§ **ASSIGNED TASK**: Begin at the line containing "1 ≤ count &&" in the data below and go on through the line containing "def subscriptionOf (area", repeating each line exactly; include both ends and no other line.

§ **DATA SUPPLIED**:
-- ==== Sys2Proof/Machine/Notices.lean ====
section
/-! DEFINITION. The Notice Unit and notice delivery: reports, items, the queue, sending, NTA, T_ntc. -/

namespace Sys2Proof.Machine

/-- Changes a port's notice state. -/
def PortState.modNotice (ps : PortState) (f : NoticeState → NoticeState) : PortState :=
  { ps with notice := f ps.notice }

/-- The outstanding notice: the head entry, once its sent flag is set (R121). -/
def NoticeState.outstanding (ns : NoticeState) : Option Notice :=
  match ns.queue with
  | e :: _ => if e.sent.isSome then some e else none
  | [] => none

/-! ### Items and the queue -/

/-- Whether an entry is the unsent CHANGE of a subscription. -/
def Notice.unsentChangeOf (id : Byte) (e : Notice) : Bool :=
  e.kind = .change && e.sent.isNone && e.refId = id

/-- The entry after an item is merged into it (R119, first way). -/
def Notice.merge (e item : Notice) : Notice :=
  { e with
    first := min e.first item.first
    last := max e.last item.last
    gen := item.gen
    cause := if item.cause = e.cause then e.cause else 15 }

/-- Merges an item into the first unsent CHANGE entry of its subscription. -/
def mergeInto (item : Notice) : List Notice → List Notice
  | [] => []
  | e :: es => if e.unsentChangeOf item.refId then e.merge item :: es else e :: mergeInto item es

/-- An item is merged, joins, or is lost (R119). -/
def NoticeState.place (ns : NoticeState) (item : Notice) : NoticeState :=
  if item.kind = .change && ns.queue.any (Notice.unsentChangeOf item.refId) then
    { ns with queue := mergeInto item ns.queue }
  else if ns.queue.length < Config.maxNotices then { ns with queue := ns.queue ++ [item] }
  else { ns with lost := satInc ns.lost }

/-! ### Delivery -/

/-- The NTC of an entry: every copy is the same (R122, R75). -/
def ntcFrame (e : Notice) : TxFrame :=
  let info := e.sent.getD { seq := 0, lost := 0 }
  { kind := .ntc
    payload :=
      [info.seq, e.kind.byte, e.refId, e.area.code] ++ wordBytes (BitVec.ofNat 16 e.first) ++
        wordBytes (BitVec.ofNat 16 e.last) ++ genBytes e.gen ++ [e.cause, info.lost]
    origin := .notice }

/-- A port is free: IDLE, not pending, not held (R78). An event judges this after its REQ is handled. -/
def PortState.free (ps : PortState) : Bool :=
  ps.session = .idle && ps.bankRequest.isNone && !ps.held

/-- The conditions of R121 that stand in the port: free, not paused, and something to send. -/
def PortState.readyToSend (ps : PortState) : Bool :=
  ps.free && !ps.notice.paused && !ps.notice.queue.isEmpty

/-- The NTC of an entry goes into the notice slot and the port into NOTIFYING (R121). It waits there until the
transmitter begins it, and may be taken back until then (R70, R129; log entry 21). -/
def PortState.placeNtc (ps : PortState) (e : Notice) : PortState :=
  { ps with session := .notifying, tx := { ps.tx with slot := some (ntcFrame e) } }

/-- Delivery sends: the outstanding notice again, or the head entry by its first transmission (R121). -/
def PortState.send (ps : PortState) : PortState :=
  match ps.notice.queue with
  | [] => ps
  | e :: rest =>
    if e.sent.isSome then ps.placeNtc e
    else
      let e' := { e with sent := some { seq := ps.notice.seqCounter, lost := ps.notice.lost } }
      { ps with
        notice := { ps.notice with
          queue := e' :: rest
          seqCounter := ps.notice.seqCounter + 1
          retry := 0 } }.placeNtc e'

/-- Delivery judges whether to send, under the port's notice-enable bit, and sends if all conditions of R121
hold. -/
def PortState.deliver (ps : PortState) (enabled : Bool) : PortState :=
  if enabled && ps.readyToSend then ps.send else ps

/-- Delivery of a port judges whether to send (R121). -/
def State.judge (s : State) (p : Port) : State := s.modPort p fun ps => ps.deliver (s.enabled p)

/-- The NTC still waiting in the notice slot is taken back unsent (R70). -/
def PortState.takeBack (ps : PortState) : PortState := { ps with tx := { ps.tx with slot := none } }

/-- A port in NOTIFYING returns to IDLE; a port in another state stays in it. -/
def PortState.leaveNotifying (ps : PortState) : PortState :=
  if ps.session = .notifying then { ps with session := .idle } else ps

/-- The wait of the outstanding notice is suspended by a REQ in NOTIFYING (R126, R81). -/
def PortState.suspendNotice (ps : PortState) : PortState :=
  (ps.modNotice fun ns => { ns with tNtc := none }).takeBack.leaveNotifying

/-- An NTC is reported sent. T_ntc starts if the port is in NOTIFYING with a notice outstanding and this is
the copy placed last, which is so when the slot is empty (R123, log entry 11). -/
def PortState.reportNotice (ps : PortState) (wait : Nat) : PortState :=
  if ps.session = .notifying ∧ ps.notice.outstanding.isSome = true ∧ ps.tx.slot = none then
    ps.modNotice fun ns => { ns with tNtc := some wait }
  else ps

/-- The head entry leaves the queue at its acknowledgement, and the lost value it carried comes off the
lost count (R124, R120). -/
def NoticeState.acknowledge (ns : NoticeState) (carried : Byte) : NoticeState :=
  { ns with queue := ns.queue.tail, lost := satSub ns.lost carried, retry := 0, tNtc := none }

/-- An NTA of one byte whose seq is the outstanding notice's acknowledges it; any other is ignored (R124). -/
def PortState.takeNta (ps : PortState) (payload : List Byte) : PortState :=
  match payload, ps.notice.outstanding with
  | [seq], some e =>
    match e.sent with
    | some info =>
      if info.seq = seq then
        (ps.modNotice fun ns => ns.acknowledge info.lost).takeBack.leaveNotifying
      else ps
    | none => ps
  | _, _ => ps

/-- The head entry is dropped after too many retries: counted as lost, delivery paused (R125). -/
def NoticeState.dropHead (ns : NoticeState) : NoticeState :=
  { ns with queue := ns.queue.tail, lost := satInc ns.lost, retry := 0, paused := true, tNtc := none }

/-- The notice whose T_ntc wait has run out, and not before; the wait runs in NOTIFYING only (R123, R126). -/
def PortState.noticeDue (ps : PortState) : Option Notice :=
  if ps.session = .notifying ∧ ps.notice.tNtc = some 0 then ps.notice.outstanding else none

/-- The T_ntc wait of notice `e` expires (R125), under the live retry limit and the port's notice-enable bit. -/
def PortState.noticeExpiry (ps : PortState) (e : Notice) (limit : Nat) (enabled : Bool) : PortState :=
  let ps' := ps.modNotice fun ns => { ns with retry := ns.retry + 1, tNtc := none }
  if ps'.notice.retry ≤ limit then
    if enabled then ps'.placeNtc e else ps'.leaveNotifying
  else (ps.modNotice NoticeState.dropHead).leaveNotifying

/-- T_NTC_EXPIRY: once the wait has run out, the notice is sent again, held back or dropped (R123, R125). -/
def execTNtcExpiry (p : Port) (s : State) : Host.Outcome State Fault Refusal :=
  .next <| s.whenReleased fun s =>
    s.modPort p fun ps =>
      match ps.noticeDue with
      | some e => ps.noticeExpiry e (s.image.liveWord 53).toNat (s.enabled p)
      | none => ps

/-! ### Reports -/

/-- The reports that concern subscriptions (R114), less the generation, which is the one standing. -/
inductive Report where
  | commit (area : Area) (first last : Nat) (p : Port)
  | input (word : Nat)
  | swap (indices : List Nat)
  | copy (indices : List Nat)
deriving DecidableEq, Repr

/-- The cause code of a report (R76). -/
def Report.cause : Report → Byte
  | .commit _ _ _ p => BitVec.ofNat 8 p.val
  | .input _ => 8
  | .swap _ => 9
  | .copy _ => 10

/-- From the lowest to the highest index of a rising list within a range, if any lies in it (R115). -/
def spanWithin (indices : List Nat) (first last : Nat) : Option (Nat × Nat) :=
  let inside := indices.filter fun i => first ≤ i && i ≤ last
  match inside.head?, inside.getLast? with
  | some a, some b => some (a, b)
  | _, _ => none

/-- The range of the CHANGE that a report makes for a subscription of port `q`, if it reaches it (R115). -/
def Report.reaches (r : Report) (q : Port) (sub : Subscription) : Option (Nat × Nat) :=
  match r with
  | .commit area first last p =>
    if sub.area = area ∧ first ≤ sub.last ∧ sub.first ≤ last ∧ (area = .prm → sub.edit = true) ∧
        (sub.noself = false ∨ q ≠ p) then
      some (max first sub.first, min last sub.last)
    else none
  | .input word =>
    if sub.area = .inp ∧ sub.first ≤ word ∧ word ≤ sub.last then some (word, word) else none
  | .swap indices => if sub.area = .prm then spanWithin indices sub.first sub.last else none
  | .copy indices =>
    if sub.area = .prm ∧ sub.edit = true then spanWithin indices sub.first sub.last else none

/-- The CHANGE item of a report for the subscription in place `i` (R115). -/
def changeItem (r : Report) (gen : Gen) (q : Port) (subs : Vector (Option Subscription) 4) (i : Fin 4) :
    Option Notice :=
  match subs.get i with
  | none => none
  | some sub =>
    (r.reaches q sub).map fun range =>
      { kind := .change, refId := BitVec.ofNat 8 (i.val + 1), area := sub.area, first := range.1,
        last := range.2, gen := gen, cause := r.cause, sent := none }

/-- The CHANGE items of a report for port `q`, in order of subscription id (R115). -/
def changeItems (r : Report) (gen : Gen) (q : Port) (subs : Vector (Option Subscription) 4) : List Notice :=
  [0, 1, 2, 3].filterMap (changeItem r gen q subs)

/-- Items of a report for one port: nothing is made while its notice-enable bit is 0 (R117); else they are
placed one after another (R119), and delivery judges whether to send (R121). -/
def PortState.notify (ps : PortState) (enabled : Bool) (items : List Notice) : PortState :=
  if enabled && !items.isEmpty then
    (ps.modNotice fun ns => items.foldl NoticeState.place ns).deliver enabled
  else ps

/-- A report is handled for each port; what it makes for one does not depend on another (R114). -/
def State.report (s : State) (r : Report) : State :=
  s.mapPorts fun q ps => ps.notify (s.enabled q) (changeItems r s.image.gen q ps.notice.subs)

/-- A HOLDLOST or FALLBACK item for its owner port (R116, R117). -/
def State.reportItem (s : State) (q : Port) (item : Notice) : State :=
  s.modPort q fun ps => ps.notify (s.enabled q) [item]

/-! ### SUBSCRIBE and UNSUBSCRIBE -/

/-- The first place of the table that holds no subscription: the smallest free id (R112). -/
def freePlace (subs : Vector (Option Subscription) 4) : Option (Fin 4) :=
  [0, 1, 2, 3].find? fun i => (subs.get i).isNone

/-- A range inside an area (R5, R29, R112). -/
def rangeInside (area : Area) (first count : Nat) : Bool :=
  1 ≤ count && first < area.size && first + count ≤ area.size

/-- The subscription a SUBSCRIBE request would make: EDIT stored for PRM only (R112). -/
def subscriptionOf (area : Area) (flags : Byte) (first count : Nat) : Subscription :=
  { area := area, edit := area = .prm && editFlag flags, noself := noselfFlag flags, first := first,
    last := first + count - 1 }

/-- A SUBSCRIBE is checked and makes a new subscription, or is refused (R112). -/
def PortState.subscribe (ps : PortState) (request : List Byte) (areaCode flags : Byte) (first count : Nat) :
    PortState :=
  match areaOf areaCode with
  | none => ps.refuse request .badarea 0
  | some area =>
    if area = .dia then ps.refuse request .badarea 0
    else if !rangeInside area first count then ps.refuse request .range 0
    else
      let sub := subscriptionOf area flags first count
      if [0, 1, 2, 3].any fun i : Fin 4 => ps.notice.subs.get i = some sub then ps.refuse request .duplicate 0
      else
        match freePlace ps.notice.subs with
        | none => ps.refuse request .limit 0
        | some i =>
          (ps.modNotice fun ns => { ns with subs := ns.subs.set i (some sub) }).respond request .done
            [BitVec.ofNat 8 (i.val + 1)] true

/-- The place that a subscription id names: ids 0 and 5 to 255 name none (R113). -/
def placeOf (subId : Byte) : Option (Fin 4) :=
  match subId.toNat with
  | 1 => some 0
  | 2 => some 1
  | 3 => some 2
  | 4 => some 3
  | _ => none

/-- Removes a subscription with its unsent CHANGE entry (R113). -/
def NoticeState.unsubscribe (ns : NoticeState) (i : Fin 4) (subId : Byte) : NoticeState :=
  { ns with subs := ns.subs.set i none, queue := ns.queue.filter fun e => !e.unsentChangeOf subId }

/-- An UNSUBSCRIBE removes the subscription, or is answered NOTFOUND (R113). -/
def PortState.unsubscribe (ps : PortState) (request : List Byte) (subId : Byte) : PortState :=
  match placeOf subId with
  | none => ps.refuse request .notfound 0
  | some i =>
    if (ps.notice.subs.get i).isNone then ps.refuse request .notfound 0
    else (ps.modNotice fun ns => ns.unsubscribe i subId).respond request .done [] true

end Sys2Proof.Machine
end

§ **SOLUTION**:
  1 ≤ count && first < area.size && first + count ≤ area.size

/-- The subscription a SUBSCRIBE request would make: EDIT stored for PRM only (R112). -/
def subscriptionOf (area : Area) (flags : Byte) (first count : Nat) : Subscription :=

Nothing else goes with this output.